Prepare for roundtable in week 3:
- Explain the basic API-to-table pipeline: request, wait, cache, parse JSON, flatten nested modules, type-convert fields, and save the clean table.
- Explain how flattening choices change the unit of analysis and can duplicate or drop studies.
- Explain why nested JSON is the natural input to a document store (NoSQL), and what trade-offs you observed when querying the MongoDB version versus the flattened relational/CSV version of the same data.
- Explain one alternative extraction choice, such as study-level versus condition-study-level data, and how it could change the result.
Week 3
Fit a small interpretable model using the saved Week 2 table, evaluate it, and show one sensitivity check to an API extraction or flattening choice.
- Which outcome and predictors answer the research question: completion status, posted results, enrollment, phase, sponsor class, or study type?
- Which model is small enough to explain clearly: logistic regression, linear regression, grouped comparison, or simple classifier?
- Which parameters answer the substantive question?
- How do conclusions change if the query, page limit, date range, sponsor grouping, status grouping, or repeated-field flattening changes?

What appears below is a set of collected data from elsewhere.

-- ==== Sys2Proof/Certificates/Slice0/Obligations.lean ====
section
/-! DEFINITION. The statements about the model, for the provers. In the completion statements (Completes…) every clause has the
form: for every state and operands, with `a` the state at the command's instant, the hypotheses on `a` and the operands alone
give the next state, whole. -/

open Sys2Proof Sys2Proof.Machine

/-- Every step keeps the invariant of the machine. From every state, reachable or not, that meets State.Inv (the word file and the
flash in canonical form: identifiers and addresses strictly rising, no entry equal to its default or to the erased byte; the
arrays of the lengths of the 4P), a step that answers next keeps it. The invariant is the model's own (State.Inv in
Safety.lean); the lengths are those of the rules cited. -/
def Obligations.StepKeepsInvariant : Prop :=
   ∀ s t : State, s.Inv → step s = .next t → t.Inv

/-- The state after reset meets the invariant. State.Inv holds of State.reset, so that the invariant has a state and every run from
reset keeps it. -/
def Obligations.ResetMeetsInvariant : Prop :=
   State.reset.Inv

/-- A step runs the command at the front of the queue. For every command c, queue rest cs and state s, step of s with queue c :: cs
is exec c of s with queue cs. The queue is the model's (log 3). -/
def Obligations.StepRunsFrontCommand : Prop :=
  ∀ (c : Instr) (cs : List Instr) (s : State), step { s with pending := c :: cs } = exec c { s with pending := cs }

/-- On an empty queue the block idles. A step of a state whose queue is empty answers that state: nothing happens without a command.
The model's choice (log 3): the table has no row for a tick, and every timer that the spec gives has a row of its own. -/
def Obligations.StepIdlesOnEmptyQueue : Prop :=
   ∀ s : State, s.pending = [] → step s = .next s

/-- Every command answers a next state and leaves the queue. For every command and every state, exec answers next, never a fault or
a refusal, with the queue of waiting commands as it was. -/
def Obligations.EveryCommandAnswersNextState : Prop :=
  ∀ (c : Instr) (s : State), ∃ t, exec c s = .next t ∧ t.pending = s.pending

/-- A run consumes the queue first in, first out. From every state whose queue is cs ++ ds, a run of as many steps as cs has
commands ends in a next state whose queue is ds: no command blocks the queue, none is lost or added. -/
def Obligations.RunDrainsQueueInOrder : Prop :=
  ∀ (cs ds : List Instr) (s : State), s.pending = cs ++ ds → ∃ t, core.run cs.length s = .next t ∧ t.pending = ds

/-- The instant of the machine never runs back. For every command and state, the instant of the next state is at or after that of
the state before (log 1). -/
def Obligations.TimeNeverRunsBack : Prop :=
  ∀ (c : Instr) (s t : State), exec c s = .next t → s.now ≤ t.now

/-- No command changes the unit key or the factory key. For every command and state, the unit key and the factory key in the fuses
of the next state are those before: they are set at manufacture (R396). -/
def Obligations.PartKeysNeverChange : Prop :=
  ∀ (c : Instr) (s t : State), exec c s = .next t →
    t.fuses.unitKey = s.fuses.unitKey ∧ t.fuses.factoryKey = s.fuses.factoryKey
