theorem execHardBudgetRefilled_evo {K : Kinds} {t : Nat} {p : Nat} {s0 s : State} (h : Evolve K s0 s) :
    ∃ s', (execHardBudgetRefilled t p s) = .next s' ∧ Evolve K s0 s' := by
  unfold execHardBudgetRefilled
  refine ⟨_, rfl, ?_⟩
  replace h := State.advance_evo (t := t) h
  revert h
  generalize State.advance s t = s
  intro h
  repeat' first
    | with_reducible assumption
    | (intro x; refine cut_evo (k := K) (s0 := s0) (x := x) ?_ ?_; rotate_left; intro hx; clear_value x; rotate_left; subst x)
    | (intro x; clear_value x)
    | lift_lets
    | with_reducible refine ite_evo (fun _ => ?_) (fun _ => ?_)
    | with_reducible refine State.advance_evo ?_
    | with_reducible refine State.modPort_evo ?_
    | (with_reducible refine upd_evo ?_; with_reducible assumption)
    | (with_reducible refine upd_evo ?_; with_reducible refine upd_evo ?_; with_reducible assumption)

theorem State.jumpStep_evo {K : Kinds} {s0 s : State} {p : Nat} (h : Evolve K s0 s) :
    Evolve K s0 (State.jumpStep s p).2 := by
  unfold State.jumpStep
  repeat' first
    | with_reducible assumption
    | (intro x; refine cut_evo (k := K) (s0 := s0) (x := x) ?_ ?_; rotate_left; intro hx; clear_value x; rotate_left; subst x)
    | (intro x; clear_value x)
    | lift_lets
    | with_reducible refine ite_evo (fun _ => ?_) (fun _ => ?_)
    | with_reducible refine State.modPort_evo ?_
    | (with_reducible refine foldl_evo ?_ (fun s i h => ?_))
    | (with_reducible refine iteSnd_evo (fun _ => ?_) (fun _ => ?_))
    | (with_reducible refine foldlSnd_evo ?_ (fun a x h => ?_))
    | (with_reducible refine upd_evo ?_; with_reducible assumption)
    | (with_reducible refine upd_evo ?_; with_reducible refine upd_evo ?_; with_reducible assumption)
    | split
    | dsimp only

theorem State.rtStep_evo {K : Kinds} {s0 s : State} {p : Nat} (h : Evolve K s0 s) :
    Evolve K s0 (State.rtStep s p).2 := by
  unfold State.rtStep
  repeat' first
    | with_reducible assumption
    | (intro x; refine cut_evo (k := K) (s0 := s0) (x := x) ?_ ?_; rotate_left; intro hx; clear_value x; rotate_left; subst x)
    | (intro x; clear_value x)
    | lift_lets
    | with_reducible refine ite_evo (fun _ => ?_) (fun _ => ?_)
    | with_reducible refine State.setN_evo ?_
    | (with_reducible refine State.onlyIf_evo ?_ (fun s h => ?_))
    | with_reducible refine State.raise_evo ?_
    | with_reducible refine State.modPort_evo ?_
    | with_reducible refine State.injAbort_evo ?_
    | (with_reducible refine iteSnd_evo (fun _ => ?_) (fun _ => ?_))
    | (with_reducible refine foldlSnd_evo ?_ (fun a x h => ?_))
    | (with_reducible refine upd_evo ?_; with_reducible assumption)
    | (with_reducible refine upd_evo ?_; with_reducible refine upd_evo ?_; with_reducible assumption)
    | dsimp only

theorem execExcursionClose_evo {K : Kinds} {t : Nat} {p : Nat} {s0 s : State} (h : Evolve K s0 s) (hk_unit : K.unit = true) :
    ∃ s', (execExcursionClose t p s) = .next s' ∧ Evolve K s0 s' := by
  unfold execExcursionClose
  refine ⟨_, rfl, ?_⟩
  replace h := State.advance_evo (t := t) h
  revert h
  generalize State.advance s t = s
  intro h
  repeat' first
    | with_reducible assumption
    | (intro x; refine cut_evo (k := K) (s0 := s0) (x := x) ?_ ?_; rotate_left; intro hx; clear_value x; rotate_left; subst x)
    | (intro x; clear_value x)
    | lift_lets
    | with_reducible refine ite_evo (fun _ => ?_) (fun _ => ?_)
    | with_reducible refine State.setN_evo ?_
    | with_reducible refine State.advance_evo ?_
    | with_reducible refine State.raise_evo ?_
    | with_reducible refine State.modPort_evo ?_
    | with_reducible refine State.recompute_evo ?_ hk_unit
    | (with_reducible refine upd_evo ?_; with_reducible assumption)
    | (with_reducible refine upd_evo ?_; with_reducible refine upd_evo ?_; with_reducible assumption)
    | split
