-- ==== Sys2Proof/Laws/KeptSafetyFn.lean ====
section
/-! SUPPORT. What the functions of Machine/SafetyFn.lean keep: each stays within `Evolve`. -/

set_option Elab.async false
set_option linter.unusedVariables false
set_option linter.unreachableTactic false
set_option linter.unusedTactic false
set_option linter.unusedSimpArgs false

namespace Sys2Proof.Machine

theorem State.modSin_evo {K : Kinds} {s0 s : State} {n : Nat} {f : SinSt → SinSt} (h : Evolve K s0 s) :
    Evolve K s0 (State.modSin s n f) := by
  unfold State.modSin
  repeat' first
    | with_reducible assumption
    | (intro x; refine cut_evo (k := K) (s0 := s0) (x := x) ?_ ?_; rotate_left; intro hx; clear_value x; rotate_left; subst x)
    | (intro x; clear_value x)
    | lift_lets
    | with_reducible refine State.setN_evo ?_
    | with_reducible refine State.modSaf_evo ?_
    | (with_reducible refine upd_evo ?_; with_reducible assumption)
    | (with_reducible refine upd_evo ?_; with_reducible refine upd_evo ?_; with_reducible assumption)

theorem State.modSout_evo {K : Kinds} {s0 s : State} {k : Nat} {f : SoutSt → SoutSt} (h : Evolve K s0 s) :
    Evolve K s0 (State.modSout s k f) := by
  unfold State.modSout
  repeat' first
    | with_reducible assumption
    | (intro x; refine cut_evo (k := K) (s0 := s0) (x := x) ?_ ?_; rotate_left; intro hx; clear_value x; rotate_left; subst x)
    | (intro x; clear_value x)
    | lift_lets
    | with_reducible refine State.setN_evo ?_
    | with_reducible refine State.modSaf_evo ?_
    | (with_reducible refine upd_evo ?_; with_reducible assumption)
    | (with_reducible refine upd_evo ?_; with_reducible refine upd_evo ?_; with_reducible assumption)

theorem State.holdAbort_evo {K : Kinds} {s0 s : State} {why : Nat} (h : Evolve K s0 s) :
    Evolve K s0 (State.holdAbort s why) := by
  unfold State.holdAbort
  repeat' first
    | with_reducible assumption
    | with_reducible refine ite_evo (fun _ => ?_) (fun _ => ?_)
    | with_reducible refine State.setN_evo ?_
    | with_reducible refine State.raise_evo ?_
    | with_reducible refine State.modSaf_evo ?_
    | (with_reducible refine upd_evo ?_; with_reducible assumption)
    | (with_reducible refine upd_evo ?_; with_reducible refine upd_evo ?_; with_reducible assumption)

theorem State.holdFail_evo {K : Kinds} {s0 s : State} {n : Nat} (h : Evolve K s0 s) (hk_unit : K.unit = true) :
    Evolve K s0 (State.holdFail s n) := by
  unfold State.holdFail
  repeat' first
    | with_reducible assumption
    | (intro x; refine cut_evo (k := K) (s0 := s0) (x := x) ?_ ?_; rotate_left; intro hx; clear_value x; rotate_left; subst x)
    | (intro x; clear_value x)
    | lift_lets
    | with_reducible refine ite_evo (fun _ => ?_) (fun _ => ?_)
    | with_reducible refine State.setN_evo ?_
    | with_reducible refine State.raise_evo ?_
    | with_reducible refine State.modSaf_evo ?_
    | with_reducible refine State.safFaults_evo ?_ hk_unit
    | (with_reducible refine upd_evo ?_; with_reducible assumption)
    | (with_reducible refine upd_evo ?_; with_reducible refine upd_evo ?_; with_reducible assumption)

theorem State.holdStart_evo {K : Kinds} {s0 s : State} (h : Evolve K s0 s) :
    Evolve K s0 (State.holdStart s) := by
  unfold State.holdStart
  repeat' first
    | with_reducible assumption
    | (intro x; refine cut_evo (k := K) (s0 := s0) (x := x) ?_ ?_; rotate_left; intro hx; clear_value x; rotate_left; subst x)
    | (intro x; clear_value x)
    | lift_lets
    | with_reducible refine ite_evo (fun _ => ?_) (fun _ => ?_)
    | with_reducible refine State.bump_evo ?_
    | with_reducible refine State.modSaf_evo ?_
    | (with_reducible refine upd_evo ?_; with_reducible assumption)
    | (with_reducible refine upd_evo ?_; with_reducible refine upd_evo ?_; with_reducible assumption)

theorem execHoldingTestEnd_evo {K : Kinds} {t : Nat} {s0 s : State} (h : Evolve K s0 s) (hk_unit : K.unit = true) :
    ∃ s', (execHoldingTestEnd t s) = .next s' ∧ Evolve K s0 s' := by
  unfold execHoldingTestEnd
  refine ⟨_, rfl, ?_⟩
  replace h := State.advance_evo (t := t) h
  revert h
  generalize State.advance s t = s
  intro h
  repeat' first
    | with_reducible assumption
    | (intro x; refine cut_evo (k := K) (s0 := s0) (x := x) ?_ ?_; rotate_left; intro hx; clear_value x; rotate_left; subst x)
    | (intro x; clear_value x)
    | lift_lets
    | with_reducible refine ite_evo (fun _ => ?_) (fun _ => ?_)
    | with_reducible refine State.setN_evo ?_
    | with_reducible refine State.advance_evo ?_
    | with_reducible refine State.raise_evo ?_
    | with_reducible refine State.modSaf_evo ?_
    | with_reducible refine State.safApply_evo ?_ hk_unit
    | (with_reducible refine upd_evo ?_; with_reducible assumption)
    | (with_reducible refine upd_evo ?_; with_reducible refine upd_evo ?_; with_reducible assumption)
    | split

theorem State.inputFault_evo {K : Kinds} {s0 s : State} {n : Nat} (h : Evolve K s0 s) (hk_unit : K.unit = true) :
    Evolve K s0 (State.inputFault s n) := by
  unfold State.inputFault
  repeat' first
    | with_reducible assumption
    | (intro x; refine cut_evo (k := K) (s0 := s0) (x := x) ?_ ?_; rotate_left; intro hx; clear_value x; rotate_left; subst x)
    | (intro x; clear_value x)
    | lift_lets
    | with_reducible refine State.bump_evo ?_
    | (with_reducible refine State.onlyIf_evo ?_ (fun s h => ?_))
    | with_reducible refine State.safFaults_evo ?_ hk_unit
    | with_reducible refine State.holdAbort_evo ?_

theorem State.discrepant_evo {K : Kinds} {s0 s : State} {n tie : Nat} (h : Evolve K s0 s) (hk_unit : K.unit = true) :
    Evolve K s0 (State.discrepant s n tie) := by
  unfold State.discrepant
  repeat' first
    | with_reducible assumption
    | (intro x; refine cut_evo (k := K) (s0 := s0) (x := x) ?_ ?_; rotate_left; intro hx; clear_value x; rotate_left; subst x)
    | (intro x; clear_value x)
    | lift_lets
    | with_reducible refine ite_evo (fun _ => ?_) (fun _ => ?_)
    | with_reducible refine State.safDemands_evo ?_ hk_unit
    | with_reducible refine State.modSin_evo ?_
    | with_reducible refine State.inputFault_evo ?_ hk_unit
    | (with_reducible refine upd_evo ?_; with_reducible assumption)
    | (with_reducible refine upd_evo ?_; with_reducible refine upd_evo ?_; with_reducible assumption)

theorem execSafeInputChange_evo {K : Kinds} {t : Nat} {n : Nat} {a b : Bool} {s0 s : State} (h : Evolve K s0 s) (hk_unit : K.unit = true) :
    ∃ s', (execSafeInputChange t n a b s) = .next s' ∧ Evolve K s0 s' := by
  unfold execSafeInputChange
  refine ⟨_, rfl, ?_⟩
  replace h := State.advance_evo (t := t) h
  revert h
  generalize State.advance s t = s
  intro h
  repeat' first
    | with_reducible assumption
    | (intro x; refine cut_evo (k := K) (s0 := s0) (x := x) ?_ ?_; rotate_left; intro hx; clear_value x; rotate_left; subst x)
    | (intro x; clear_value x)
    | lift_lets
    | with_reducible refine ite_evo (fun _ => ?_) (fun _ => ?_)
    | (with_reducible refine State.onlyIf_evo ?_ (fun s h => ?_))
    | with_reducible refine State.advance_evo ?_
    | with_reducible refine State.modSaf_evo ?_
    | with_reducible refine State.safApply_evo ?_ hk_unit
    | with_reducible refine State.safDemands_evo ?_ hk_unit
    | with_reducible refine State.modSin_evo ?_
    | with_reducible refine State.holdFail_evo ?_ hk_unit
    | with_reducible refine State.discrepant_evo ?_ hk_unit
    | (with_reducible refine upd_evo ?_; with_reducible assumption)
    | (with_reducible refine upd_evo ?_; with_reducible refine upd_evo ?_; with_reducible assumption)
    | split
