-- ==== Sys2Proof/Laws/KeptAccess.lean ====
section
/-! SUPPORT. What the functions of Machine/Access.lean keep: each stays within `Evolve`. -/

set_option Elab.async false
set_option linter.unusedVariables false
set_option linter.unreachableTactic false
set_option linter.unusedTactic false
set_option linter.unusedSimpArgs false

namespace Sys2Proof.Machine

/-- `Evolve` of the state of a Write's outcome. -/
def EvoWr (K : Kinds) (s0 : State) (w : Written) : Prop := Evolve K s0 w.st

theorem EvoWr.st {K : Kinds} {s0 : State} {w : Written} (h : EvoWr K s0 w) : Evolve K s0 w.st := h
theorem mkWr_evo {K : Kinds} {s0 s : State} {b : Option (Nat × Nat × Nat)} (h : Evolve K s0 s) : EvoWr K s0 ⟨b, s⟩ := h
theorem cutWr_evo {K : Kinds} {s0 : State} {x : Written} {P : Prop} (h : EvoWr K s0 x) (k : EvoWr K s0 x → P) : P := k h
theorem iteWr_evo {K : Kinds} {s0 : State} {a b : Written} {c : Prop} [Decidable c] (ha : c → EvoWr K s0 a) (hb : ¬c → EvoWr K s0 b) :
    EvoWr K s0 (if c then a else b) := by
  split
  · exact ha ‹_›
  · exact hb ‹_›

theorem State.cmdDo_evo {K : Kinds} {s0 s : State} {role : Role} {rb : Bool} {id : Nat} {v : Word} (h : Evolve K s0 s) (hk_reset : K.reset = true) (hk_fram : K.fram = true) (hk_unit : K.unit = true) :
    Evolve K s0 (State.cmdDo s role rb id v) := by
  unfold State.cmdDo
  repeat' first
    | with_reducible assumption
    | (intro x; refine cut_evo (k := K) (s0 := s0) (x := x) ?_ ?_; rotate_left; intro hx; clear_value x; rotate_left; subst x)
    | (intro x; clear_value x)
    | lift_lets
    | with_reducible refine ite_evo (fun _ => ?_) (fun _ => ?_)
    | with_reducible refine State.announceGiveUp_evo ?_
    | with_reducible refine State.doBusoffCmd_evo ?_
    | with_reducible refine State.doTimeStep_evo ?_
    | with_reducible refine State.doEnergise_evo ?_ hk_unit
    | with_reducible refine State.doStop_evo ?_
    | with_reducible refine State.doStopUnit_evo ?_ hk_unit
    | with_reducible refine State.doModRelease_evo ?_
    | with_reducible refine State.doFaClear_evo ?_
    | with_reducible refine State.doPulse_evo ?_
    | with_reducible refine State.doClear_evo ?_ hk_unit
    | with_reducible refine State.doIst_evo ?_
    | with_reducible refine State.doCrArm_evo ?_
    | with_reducible refine State.trigger_evo ?_
    | with_reducible refine State.doLadderCmd_evo ?_
    | with_reducible refine State.doRestore_evo ?_
    | with_reducible refine State.doRebase_evo ?_
    | with_reducible refine State.doCommit_evo ?_ hk_fram hk_unit
    | with_reducible refine State.doSolo_evo ?_
    | with_reducible refine State.doLatForce_evo ?_
    | with_reducible refine State.doActivate_evo ?_
    | with_reducible refine State.doInjCmd_evo ?_
    | with_reducible refine State.doRestart_evo ?_ hk_reset hk_unit
    | (with_reducible refine upd_evo ?_; with_reducible assumption)
    | (with_reducible refine upd_evo ?_; with_reducible refine upd_evo ?_; with_reducible assumption)
    | split

theorem State.cmdRefuse_evo {K : Kinds} {s0 s : State} {role : Role} {id : Nat} {v : Word} {d : Nat} (h : Evolve K s0 s) (hk_fram : K.fram = true) (hk_unit : K.unit = true) :
    Evolve K s0 (State.cmdRefuse s role id v d) := by
  unfold State.cmdRefuse
  repeat' first
    | with_reducible assumption
    | (intro x; refine cut_evo (k := K) (s0 := s0) (x := x) ?_ ?_; rotate_left; intro hx; clear_value x; rotate_left; subst x)
    | (intro x; refine cutSnd_evo (k := K) (s0 := s0) (x := x) ?_ ?_; rotate_left; intro hx; clear_value x; rotate_left; subst x)
    | (intro x; clear_value x)
    | lift_lets
    | with_reducible refine ite_evo (fun _ => ?_) (fun _ => ?_)
    | with_reducible refine State.fresh_evo ?_
    | with_reducible refine State.raise_evo ?_
    | with_reducible refine State.refuseEnergise_evo ?_
    | with_reducible refine State.refuseClear_evo ?_
    | with_reducible refine State.commitAsked_evo ?_ hk_fram hk_unit
    | with_reducible refine State.activateRefuse_evo ?_
    | (refine snd_evo (by assumption) ?_)
    | (refine fst_evo (by assumption) ?_)
    | (with_reducible refine upd_evo ?_; with_reducible assumption)
    | (with_reducible refine upd_evo ?_; with_reducible refine upd_evo ?_; with_reducible assumption)
    | split

theorem State.itemEvent_evo {K : Kinds} {s0 s : State} {st : Nat} {e : Nat × Word} (h : Evolve K s0 s) :
    Evolve K s0 (State.itemEvent s st e) := by
  unfold State.itemEvent
  repeat' first
    | with_reducible assumption
    | split
    | (intro x; refine cut_evo (k := K) (s0 := s0) (x := x) ?_ ?_; rotate_left; intro hx; clear_value x; rotate_left; subst x)
    | (intro x; refine cutSnd_evo (k := K) (s0 := s0) (x := x) ?_ ?_; rotate_left; intro hx; clear_value x; rotate_left; subst x)
    | (intro x; clear_value x)
    | lift_lets
    | with_reducible refine ite_evo (fun _ => ?_) (fun _ => ?_)
    | with_reducible refine State.fresh_evo ?_
    | with_reducible refine State.raise_evo ?_
    | (refine snd_evo (by assumption) ?_)
    | (refine fst_evo (by assumption) ?_)
    | (with_reducible refine upd_evo ?_; with_reducible assumption)
    | (with_reducible refine upd_evo ?_; with_reducible refine upd_evo ?_; with_reducible assumption)
    | split

theorem State.applyItem_evo {K : Kinds} {s0 s : State} {e : Nat × Word} (h : Evolve K s0 s) (hk_fram : K.fram = true) :
    Evolve K s0 (State.applyItem s e) := by
  unfold State.applyItem
  repeat' first
    | with_reducible assumption
    | split
    | with_reducible refine State.setN_evo ?_
    | with_reducible refine State.doLive_evo ?_ hk_fram
    | (with_reducible refine upd_evo ?_; with_reducible assumption)
    | (with_reducible refine upd_evo ?_; with_reducible refine upd_evo ?_; with_reducible assumption)
    | split

theorem State.applyItems_evo {K : Kinds} {s0 s : State} {items : List (Nat × Word)} (h : Evolve K s0 s) (hk_fram : K.fram = true) :
    Evolve K s0 (State.applyItems s items) := by
  unfold State.applyItems
  repeat' first
    | with_reducible assumption
    | with_reducible refine State.inStep_evo ?_ ?_
    | with_reducible refine State.applyItem_evo ?_ hk_fram
    | (with_reducible refine foldl_evo ?_ (fun s i h => ?_))
    | (with_reducible refine foldlFst_evo ?_ (fun a x h => ?_))
    | (dsimp only; with_reducible assumption)
    | (with_reducible refine foldlSnd_evo ?_ (fun a x h => ?_))
    | (dsimp only; with_reducible assumption)

theorem State.writeAll_evo {K : Kinds} {s0 s : State} {role : Role} {rb : Bool} {items : List (Nat × Word)} (h : Evolve K s0 s) (hk_reset : K.reset = true) (hk_fram : K.fram = true) (hk_unit : K.unit = true) :
    EvoWr K s0 (State.writeAll s role rb items) := by
  unfold State.writeAll
  repeat' first
    | with_reducible assumption
    | split
    | (intro x; refine cut_evo (k := K) (s0 := s0) (x := x) ?_ ?_; rotate_left; intro hx; clear_value x; rotate_left; subst x)
    | (intro x; clear_value x)
    | lift_lets
    | with_reducible refine ite_evo (fun _ => ?_) (fun _ => ?_)
    | with_reducible refine State.inStep_evo ?_ ?_
    | with_reducible refine State.cmdDo_evo ?_ hk_reset hk_fram hk_unit
    | with_reducible refine State.cmdRefuse_evo ?_ hk_fram hk_unit
    | with_reducible refine State.itemEvent_evo ?_
    | with_reducible refine State.applyItem_evo ?_ hk_fram
    | with_reducible refine State.applyItems_evo ?_ hk_fram
    | (with_reducible refine foldl_evo ?_ (fun s i h => ?_))
    | with_reducible refine iteWr_evo (fun _ => ?_) (fun _ => ?_)
    | with_reducible refine mkWr_evo ?_
    | (with_reducible refine upd_evo ?_; with_reducible assumption)
    | (with_reducible refine upd_evo ?_; with_reducible refine upd_evo ?_; with_reducible assumption)
    | split

theorem State.forwarded_evo {K : Kinds} {s0 s : State} {e : Nat × Word} (h : Evolve K s0 s) (hk_reset : K.reset = true) (hk_fram : K.fram = true) (hk_unit : K.unit = true) :
    Evolve K s0 (State.forwarded s e) := by
  unfold State.forwarded
  repeat' first
    | with_reducible assumption
    | split
    | with_reducible refine ite_evo (fun _ => ?_) (fun _ => ?_)
    | with_reducible refine State.cmdDo_evo ?_ hk_reset hk_fram hk_unit
    | with_reducible refine State.applyItem_evo ?_ hk_fram
    | (with_reducible refine upd_evo ?_; with_reducible assumption)
    | (with_reducible refine upd_evo ?_; with_reducible refine upd_evo ?_; with_reducible assumption)
    | split

theorem execParameterWrite_evo {K : Kinds} {t : Nat} {role : Role} {id : Nat} {v : Word} {s0 s : State} (h : Evolve K s0 s) (hk_reset : K.reset = true) (hk_fram : K.fram = true) (hk_unit : K.unit = true) :
    ∃ s', (execParameterWrite t role id v s) = .next s' ∧ Evolve K s0 s' := by
  unfold execParameterWrite
  refine ⟨_, rfl, ?_⟩
  replace h := State.advance_evo (t := t) h
  revert h
  generalize State.advance s t = s
  intro h
  repeat' first
    | with_reducible assumption
    | (intro x; refine cutWr_evo (K := K) (s0 := s0) (x := x) ?_ ?_; rotate_left; intro hx; clear_value x; rotate_left; subst x)
    | (intro x; refine cut_evo (k := K) (s0 := s0) (x := x) ?_ ?_; rotate_left; intro hx; clear_value x; rotate_left; subst x)
    | (intro x; refine cutSnd_evo (k := K) (s0 := s0) (x := x) ?_ ?_; rotate_left; intro hx; clear_value x; rotate_left; subst x)
    | (intro x; clear_value x)
    | lift_lets
    | with_reducible refine ite_evo (fun _ => ?_) (fun _ => ?_)
    | (with_reducible refine EvoWr.st ?_)
    | with_reducible refine State.advance_evo ?_
    | with_reducible refine State.audited_evo ?_ ?_
    | with_reducible refine State.writeAll_evo ?_ hk_reset hk_fram hk_unit
    | (with_reducible refine upd_evo ?_; with_reducible assumption)
    | (with_reducible refine upd_evo ?_; with_reducible refine upd_evo ?_; with_reducible assumption)
    | split

end Sys2Proof.Machine
end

Prepare for roundtable in week 4:
- Explain what the model is learning from the API-derived table and what it cannot learn from the original trial records.
- Explain how API limits, waiting, pagination, missing fields, and institutional reporting rules shape what can and cannot be concluded.
- Explain why a failed request, a partial response, or an unhandled
pageToken can become a scientific problem rather than only a technical problem.
Week 4
Visualize and tell a story about the clinical-trials pattern while making the API workflow, waiting strategy, and flattening choices explicit.
- What is the context? What is the main result? Why is it important?
- Which visualizations best show the API-derived pattern: status by sponsor class, enrollment by phase, trial counts over time, or completion probability?
- Which parts of the endpoint, query, pagination, and flattening pipeline must the audience understand to trust the result?
- What are the assumptions and limitations of your design?